=== WORKING DATA ===

/-! ## The write of `emit` (40_command.md R125) -/

@[simp] theorem pushOut_cfg (v : Byte) (s : State) : (pushOut v s).cfg = s.cfg := rfl
@[simp] theorem pushOut_STATE (v : Byte) (s : State) : (pushOut v s).STATE = s.STATE := rfl
@[simp] theorem pushOut_ERR (v : Byte) (s : State) : (pushOut v s).ERR = s.ERR := rfl
@[simp] theorem pushOut_IN_LEN (v : Byte) (s : State) : (pushOut v s).IN_LEN = s.IN_LEN := rfl
@[simp] theorem pushOut_OUT_LEN (v : Byte) (s : State) : (pushOut v s).OUT_LEN = s.OUT_LEN := rfl
@[simp] theorem pushOut_ALG (v : Byte) (s : State) : (pushOut v s).ALG = s.ALG := rfl
@[simp] theorem pushOut_DIR (v : Byte) (s : State) : (pushOut v s).DIR = s.DIR := rfl
@[simp] theorem pushOut_phase (v : Byte) (s : State) : (pushOut v s).phase = s.phase := rfl
@[simp] theorem pushOut_ip (v : Byte) (s : State) : (pushOut v s).ip = s.ip := rfl
@[simp] theorem pushOut_op (v : Byte) (s : State) : (pushOut v s).op = s.op + 1 := rfl
@[simp] theorem pushOut_cur (v : Byte) (s : State) : (pushOut v s).cur = s.cur := rfl
@[simp] theorem pushOut_cnt (v : Byte) (s : State) : (pushOut v s).cnt = s.cnt := rfl
@[simp] theorem pushOut_FREQ (v : Byte) (s : State) : (pushOut v s).FREQ = s.FREQ := rfl
@[simp] theorem pushOut_NODE (v : Byte) (s : State) : (pushOut v s).NODE = s.NODE := rfl
@[simp] theorem pushOut_ROOT (v : Byte) (s : State) : (pushOut v s).ROOT = s.ROOT := rfl
@[simp] theorem pushOut_K (v : Byte) (s : State) : (pushOut v s).K = s.K := rfl
@[simp] theorem pushOut_ACTIVE (v : Byte) (s : State) : (pushOut v s).ACTIVE = s.ACTIVE := rfl
@[simp] theorem pushOut_CODE (v : Byte) (s : State) : (pushOut v s).CODE = s.CODE := rfl
@[simp] theorem pushOut_LEN (v : Byte) (s : State) : (pushOut v s).LEN = s.LEN := rfl
@[simp] theorem pushOut_acc (v : Byte) (s : State) : (pushOut v s).acc = s.acc := rfl
@[simp] theorem pushOut_nbits (v : Byte) (s : State) : (pushOut v s).nbits = s.nbits := rfl
@[simp] theorem pushOut_N (v : Byte) (s : State) : (pushOut v s).N = s.N := rfl
@[simp] theorem pushOut_node (v : Byte) (s : State) : (pushOut v s).node = s.node := rfl
@[simp] theorem pushOut_bitpos (v : Byte) (s : State) : (pushOut v s).bitpos = s.bitpos := rfl
@[simp] theorem pushOut_fsum (v : Byte) (s : State) : (pushOut v s).fsum = s.fsum := rfl
@[simp] theorem pushOut_o (v : Byte) (s : State) : (pushOut v s).o = s.o := rfl
@[simp] theorem pushOut_k (v : Byte) (s : State) : (pushOut v s).k = s.k := rfl
@[simp] theorem pushOut_best (v : Byte) (s : State) : (pushOut v s).best = s.best := rfl
@[simp] theorem pushOut_boff (v : Byte) (s : State) : (pushOut v s).boff = s.boff := rfl
@[simp] theorem pushOut_WIN (v : Byte) (s : State) : (pushOut v s).WIN = s.WIN := rfl
@[simp] theorem pushOut_wp (v : Byte) (s : State) : (pushOut v s).wp = s.wp := rfl
@[simp] theorem pushOut_off (v : Byte) (s : State) : (pushOut v s).off = s.off := rfl
@[simp] theorem pushOut_len (v : Byte) (s : State) : (pushOut v s).len = s.len := rfl
@[simp] theorem pushOut_IN (v : Byte) (s : State) : (pushOut v s).IN = s.IN := rfl
@[simp] theorem pushOut_OUT (v : Byte) (s : State) : (pushOut v s).OUT = s.OUT.write s.op.toNat v := rfl
@[simp] theorem pushOut_host (v : Byte) (s : State) : (pushOut v s).host = s.host := rfl
@[simp] theorem pushOut_replies (v : Byte) (s : State) : (pushOut v s).replies = s.replies := rfl
@[simp] theorem pushOut_freeCtr (v : Byte) (s : State) : (pushOut v s).freeCtr = s.freeCtr := rfl

/-! ## The write of `append` (45_lz77_decode.md R225) -/

@[simp] theorem pushWindow_cfg (v : Byte) (s : State) : (pushWindow v s).cfg = s.cfg := rfl
@[simp] theorem pushWindow_STATE (v : Byte) (s : State) : (pushWindow v s).STATE = s.STATE := rfl
@[simp] theorem pushWindow_ERR (v : Byte) (s : State) : (pushWindow v s).ERR = s.ERR := rfl
@[simp] theorem pushWindow_IN_LEN (v : Byte) (s : State) : (pushWindow v s).IN_LEN = s.IN_LEN := rfl
@[simp] theorem pushWindow_OUT_LEN (v : Byte) (s : State) : (pushWindow v s).OUT_LEN = s.OUT_LEN := rfl
@[simp] theorem pushWindow_ALG (v : Byte) (s : State) : (pushWindow v s).ALG = s.ALG := rfl
@[simp] theorem pushWindow_DIR (v : Byte) (s : State) : (pushWindow v s).DIR = s.DIR := rfl
@[simp] theorem pushWindow_phase (v : Byte) (s : State) : (pushWindow v s).phase = s.phase := rfl
@[simp] theorem pushWindow_ip (v : Byte) (s : State) : (pushWindow v s).ip = s.ip := rfl
@[simp] theorem pushWindow_op (v : Byte) (s : State) : (pushWindow v s).op = s.op := rfl
@[simp] theorem pushWindow_cur (v : Byte) (s : State) : (pushWindow v s).cur = s.cur := rfl
@[simp] theorem pushWindow_cnt (v : Byte) (s : State) : (pushWindow v s).cnt = s.cnt := rfl
@[simp] theorem pushWindow_FREQ (v : Byte) (s : State) : (pushWindow v s).FREQ = s.FREQ := rfl
@[simp] theorem pushWindow_NODE (v : Byte) (s : State) : (pushWindow v s).NODE = s.NODE := rfl
@[simp] theorem pushWindow_ROOT (v : Byte) (s : State) : (pushWindow v s).ROOT = s.ROOT := rfl
@[simp] theorem pushWindow_K (v : Byte) (s : State) : (pushWindow v s).K = s.K := rfl
@[simp] theorem pushWindow_ACTIVE (v : Byte) (s : State) : (pushWindow v s).ACTIVE = s.ACTIVE := rfl
@[simp] theorem pushWindow_CODE (v : Byte) (s : State) : (pushWindow v s).CODE = s.CODE := rfl
@[simp] theorem pushWindow_LEN (v : Byte) (s : State) : (pushWindow v s).LEN = s.LEN := rfl
@[simp] theorem pushWindow_acc (v : Byte) (s : State) : (pushWindow v s).acc = s.acc := rfl
@[simp] theorem pushWindow_nbits (v : Byte) (s : State) : (pushWindow v s).nbits = s.nbits := rfl
@[simp] theorem pushWindow_N (v : Byte) (s : State) : (pushWindow v s).N = s.N := rfl
@[simp] theorem pushWindow_node (v : Byte) (s : State) : (pushWindow v s).node = s.node := rfl
@[simp] theorem pushWindow_bitpos (v : Byte) (s : State) : (pushWindow v s).bitpos = s.bitpos := rfl
@[simp] theorem pushWindow_fsum (v : Byte) (s : State) : (pushWindow v s).fsum = s.fsum := rfl
@[simp] theorem pushWindow_o (v : Byte) (s : State) : (pushWindow v s).o = s.o := rfl
@[simp] theorem pushWindow_k (v : Byte) (s : State) : (pushWindow v s).k = s.k := rfl
@[simp] theorem pushWindow_best (v : Byte) (s : State) : (pushWindow v s).best = s.best := rfl
@[simp] theorem pushWindow_boff (v : Byte) (s : State) : (pushWindow v s).boff = s.boff := rfl
@[simp] theorem pushWindow_WIN (v : Byte) (s : State) : (pushWindow v s).WIN = s.WIN.write s.wp.toNat v := rfl
@[simp] theorem pushWindow_wp (v : Byte) (s : State) : (pushWindow v s).wp = BitVec.ofNat 16 ((s.wp.toNat + 1) % s.cfg.W) := rfl
@[simp] theorem pushWindow_off (v : Byte) (s : State) : (pushWindow v s).off = s.off := rfl
@[simp] theorem pushWindow_len (v : Byte) (s : State) : (pushWindow v s).len = s.len := rfl
@[simp] theorem pushWindow_IN (v : Byte) (s : State) : (pushWindow v s).IN = s.IN := rfl
@[simp] theorem pushWindow_OUT (v : Byte) (s : State) : (pushWindow v s).OUT = s.OUT := rfl
@[simp] theorem pushWindow_host (v : Byte) (s : State) : (pushWindow v s).host = s.host := rfl
@[simp] theorem pushWindow_replies (v : Byte) (s : State) : (pushWindow v s).replies = s.replies := rfl
@[simp] theorem pushWindow_freeCtr (v : Byte) (s : State) : (pushWindow v s).freeCtr = s.freeCtr := rfl

/-! ## The end of a RUN token (41_rle.md R146) -/

@[simp] theorem endRun_cfg (s : State) : (endRun s).cfg = s.cfg := rfl
@[simp] theorem endRun_STATE (s : State) : (endRun s).STATE = s.STATE := rfl
@[simp] theorem endRun_ERR (s : State) : (endRun s).ERR = s.ERR := rfl
@[simp] theorem endRun_IN_LEN (s : State) : (endRun s).IN_LEN = s.IN_LEN := rfl
@[simp] theorem endRun_OUT_LEN (s : State) : (endRun s).OUT_LEN = s.OUT_LEN := rfl
@[simp] theorem endRun_ALG (s : State) : (endRun s).ALG = s.ALG := rfl
@[simp] theorem endRun_DIR (s : State) : (endRun s).DIR = s.DIR := rfl
@[simp] theorem endRun_phase (s : State) : (endRun s).phase = .rdPair := rfl
@[simp] theorem endRun_ip (s : State) : (endRun s).ip = s.ip + 2 := rfl
@[simp] theorem endRun_op (s : State) : (endRun s).op = s.op := rfl
@[simp] theorem endRun_cur (s : State) : (endRun s).cur = s.cur := rfl
@[simp] theorem endRun_cnt (s : State) : (endRun s).cnt = s.cnt := rfl
@[simp] theorem endRun_FREQ (s : State) : (endRun s).FREQ = s.FREQ := rfl
@[simp] theorem endRun_NODE (s : State) : (endRun s).NODE = s.NODE := rfl
@[simp] theorem endRun_ROOT (s : State) : (endRun s).ROOT = s.ROOT := rfl
@[simp] theorem endRun_K (s : State) : (endRun s).K = s.K := rfl
@[simp] theorem endRun_ACTIVE (s : State) : (endRun s).ACTIVE = s.ACTIVE := rfl
@[simp] theorem endRun_CODE (s : State) : (endRun s).CODE = s.CODE := rfl
@[simp] theorem endRun_LEN (s : State) : (endRun s).LEN = s.LEN := rfl
@[simp] theorem endRun_acc (s : State) : (endRun s).acc = s.acc := rfl
@[simp] theorem endRun_nbits (s : State) : (endRun s).nbits = s.nbits := rfl
@[simp] theorem endRun_N (s : State) : (endRun s).N = s.N := rfl
@[simp] theorem endRun_node (s : State) : (endRun s).node = s.node := rfl
@[simp] theorem endRun_bitpos (s : State) : (endRun s).bitpos = s.bitpos := rfl
@[simp] theorem endRun_fsum (s : State) : (endRun s).fsum = s.fsum := rfl
@[simp] theorem endRun_o (s : State) : (endRun s).o = s.o := rfl
@[simp] theorem endRun_k (s : State) : (endRun s).k = s.k := rfl
@[simp] theorem endRun_best (s : State) : (endRun s).best = s.best := rfl
@[simp] theorem endRun_boff (s : State) : (endRun s).boff = s.boff := rfl
@[simp] theorem endRun_WIN (s : State) : (endRun s).WIN = s.WIN := rfl
@[simp] theorem endRun_wp (s : State) : (endRun s).wp = s.wp := rfl
@[simp] theorem endRun_off (s : State) : (endRun s).off = s.off := rfl
@[simp] theorem endRun_len (s : State) : (endRun s).len = s.len := rfl
@[simp] theorem endRun_IN (s : State) : (endRun s).IN = s.IN := rfl
@[simp] theorem endRun_OUT (s : State) : (endRun s).OUT = s.OUT := rfl
@[simp] theorem endRun_host (s : State) : (endRun s).host = s.host := rfl
@[simp] theorem endRun_replies (s : State) : (endRun s).replies = s.replies := rfl
@[simp] theorem endRun_freeCtr (s : State) : (endRun s).freeCtr = s.freeCtr := rfl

===

WORK REQUEST:
Look above for the line holding "s.wp.toNat v := rfl" and the line holding "s.cfg.W) := rfl", then output exactly those two lines and every line between them, nothing more.

RESULT OF THE EXERCISE:
@[simp] theorem pushWindow_WIN (v : Byte) (s : State) : (pushWindow v s).WIN = s.WIN.write s.wp.toNat v := rfl
@[simp] theorem pushWindow_wp (v : Byte) (s : State) : (pushWindow v s).wp = BitVec.ofNat 16 ((s.wp.toNat + 1) % s.cfg.W) := rfl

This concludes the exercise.